# Conditional probability given 2 scenarios: probability of meeting male and a female in the shop

#### Collins

##### New member
There are 4 books being sold in the bookshop : A, B, C, D.

We know that 20% of the male customers buy book A at least once a week, 55% buy book B at least once a week, 25% buy book C at least once a week and 15% buy book D at least once in a month.

We also know that 32% of the female customers by book A at least once a week, 80% buy book B at least once a week, 40% buy book C at least once a week and 65% buy book D at least once a week.

The ratio of male customers to female is 3 to 1.

The goal is to calculate a probability of meeting male and a female in the shop, given that each customer decided to purchase books A, B, C and the average frequency of shopping is once a week.

I believe the solution is to calculate joint probability of male and female probabilities of buying ABC set. Maybe I'm wrong so I could use some help. Also I'm not sure if shopping frequency matters.

#### Country Boy

##### Well-known member
MHB Math Helper

Yes, "the average frequency of shopping is once a week" matters because we are told how many of books A, B, and C are bought a week. (We are told the number of books, D, are bought in a month, but the question doesn't ask about "D".)

Imagine 10000 customers. "The ratio of male customers to female is 3 to 1." So there are (3/4)(10000)= 7500 male customers and 2500 female customers.

"We know that 20% of the male customers buy book A at least once a week, 55% buy book B at least once a week, 25% buy book C at least once a week and 15% buy book D at least once in a month."
So of the male customers 0.20(7500)= 1500 buy book A, 0.55(7500)= 4125 buy book B, 0.25(7500)= 1875 buy book C, and 0.15(7500)= 1125 buy book D.

"We also know that 32% of the female customers buy book A at least once a week, 80% buy book B at least once a week, 40% buy book C at least once a week and 65% buy book D at least once a week."
So of the female customers 0.32(2500)= 800 buy book A, 0.80(2500)= 2000 buy book B, .4(2500)= 1000 buy book C, and .65(2500)= 1625 buy book D.

A total of 1500+ 800= 2300 buy book A, 1500 of them men, 800 or them women. Given that a person buys book A the probability the person is male is $$\frac{1500}{2300}= 0.652$$ (rounded) and the probability the person is female is $$\frac{800}{2300}= 0.348$$. Of course, 0.348= 1- 0.652.

A total of 4125+ 2000= 6125 buy book B, 4125 of them men, 2000 of them women . Given that a person buys book B the probability the person is male is $$\frac{4125}{6125}= 0.673 and the probability the person is female is [tex]\frac{2000}{6125}= 0.327$$.

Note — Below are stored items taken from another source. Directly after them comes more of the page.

@[simp] theorem Block.putBit_tabs (s : Block) (a : Attr) (k : Nat) (b : Bool) : (s.putBit a k b).tabs = s.tabs := rfl
@[simp] theorem Block.putBit_phase (s : Block) (a : Attr) (k : Nat) (b : Bool) : (s.putBit a k b).phase = s.phase := rfl
@[simp] theorem Block.putBit_clk (s : Block) (a : Attr) (k : Nat) (b : Bool) : (s.putBit a k b).clk = s.clk := rfl
@[simp] theorem Block.putBit_time (s : Block) (a : Attr) (k : Nat) (b : Bool) : (s.putBit a k b).time = s.time := rfl
@[simp] theorem Block.putBit_supply (s : Block) (a : Attr) (k : Nat) (b : Bool) : (s.putBit a k b).supply = s.supply := rfl
@[simp] theorem Block.putBit_key (s : Block) (a : Attr) (k : Nat) (b : Bool) : (s.putBit a k b).key = s.key := rfl
@[simp] theorem Block.putBit_mram (s : Block) (a : Attr) (k : Nat) (b : Bool) : (s.putBit a k b).mram = s.mram := rfl
@[simp] theorem Block.putBit_img (s : Block) (a : Attr) (k : Nat) (b : Bool) : (s.putBit a k b).img = s.img := rfl
@[simp] theorem Block.putBit_stage (s : Block) (a : Attr) (k : Nat) (b : Bool) : (s.putBit a k b).stage = s.stage := rfl
@[simp] theorem Block.putBit_rst (s : Block) (a : Attr) (k : Nat) (b : Bool) : (s.putBit a k b).rst = s.rst := rfl
@[simp] theorem Block.putBit_mode (s : Block) (a : Attr) (k : Nat) (b : Bool) : (s.putBit a k b).mode = s.mode := rfl
@[simp] theorem Block.putBit_evq (s : Block) (a : Attr) (k : Nat) (b : Bool) : (s.putBit a k b).evq = s.evq := rfl
@[simp] theorem Block.putBit_ringq (s : Block) (a : Attr) (k : Nat) (b : Bool) : (s.putBit a k b).ringq = s.ringq := rfl
@[simp] theorem Block.putBit_firn (s : Block) (a : Attr) (k : Nat) (b : Bool) : (s.putBit a k b).firn = s.firn := rfl
@[simp] theorem Block.putBit_host (s : Block) (a : Attr) (k : Nat) (b : Bool) : (s.putBit a k b).host = s.host := rfl
@[simp] theorem Block.putBit_dio (s : Block) (a : Attr) (k : Nat) (b : Bool) : (s.putBit a k b).dio = s.dio := rfl
@[simp] theorem Block.putBit_valve (s : Block) (a : Attr) (k : Nat) (b : Bool) : (s.putBit a k b).valve = s.valve := rfl
@[simp] theorem Block.putBit_fe (s : Block) (a : Attr) (k : Nat) (b : Bool) : (s.putBit a k b).fe = s.fe := rfl
@[simp] theorem Block.putBit_enc (s : Block) (a : Attr) (k : Nat) (b : Bool) : (s.putBit a k b).enc = s.enc := rfl
@[simp] theorem Block.putBit_axis (s : Block) (a : Attr) (k : Nat) (b : Bool) : (s.putBit a k b).axis = s.axis := rfl
@[simp] theorem Block.putBit_remote (s : Block) (a : Attr) (k : Nat) (b : Bool) : (s.putBit a k b).remote = s.remote := rfl
@[simp] theorem Block.putBit_serac (s : Block) (a : Attr) (k : Nat) (b : Bool) : (s.putBit a k b).serac = s.serac := rfl
@[simp] theorem Block.putBit_echo (s : Block) (a : Attr) (k : Nat) (b : Bool) : (s.putBit a k b).echo = s.echo := rfl
@[simp] theorem Block.putBit_tomo (s : Block) (a : Attr) (k : Nat) (b : Bool) : (s.putBit a k b).tomo = s.tomo := rfl
@[simp] theorem Block.putBit_net (s : Block) (a : Attr) (k : Nat) (b : Bool) : (s.putBit a k b).net = s.net := rfl
@[simp] theorem Block.putBit_line (s : Block) (a : Attr) (k : Nat) (b : Bool) : (s.putBit a k b).line = s.line := rfl
@[simp] theorem Block.putBit_floe (s : Block) (a : Attr) (k : Nat) (b : Bool) : (s.putBit a k b).floe = s.floe := rfl
@[simp] theorem Block.putBit_pair (s : Block) (a : Attr) (k : Nat) (b : Bool) : (s.putBit a k b).pair = s.pair := rfl
@[simp] theorem Block.putBit_therm (s : Block) (a : Attr) (k : Nat) (b : Bool) : (s.putBit a k b).therm = s.therm := rfl
@[simp] theorem Block.putBit_late (s : Block) (a : Attr) (k : Nat) (b : Bool) : (s.putBit a k b).late = s.late := rfl
@[simp] theorem Block.putBit_vol (s : Block) (a : Attr) (k : Nat) (b : Bool) : (s.putBit a k b).vol = s.vol := rfl
@[simp] theorem Block.putBit_fresh (s : Block) (a : Attr) (k : Nat) (b : Bool) : (s.putBit a k b).fresh = s.fresh := rfl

A total of 1875+ 1000= 2875 buy book C, 1875 of them men, 1000 of them women . Given that a person buys book C the probability the person is male is $$\frac{1875}{2875}= 0.652 and the probability the person is female is [tex]\frac{1000}{2875}= 0.348$$.

If you meant that, of the men, "15% buy book D at least once in a week" rather than "month" and intended to include people who bought book D, then a total of 1125+ 1625= 2750 buy book D, 1125 of them men, 1625 of them women. Given that a person buys book D, the probability the customer is a man is $$\frac{1125}{2750}= 0.409$$ and the probability the customer is a woman is $$\frac{1625}{2750}= 0.591$$.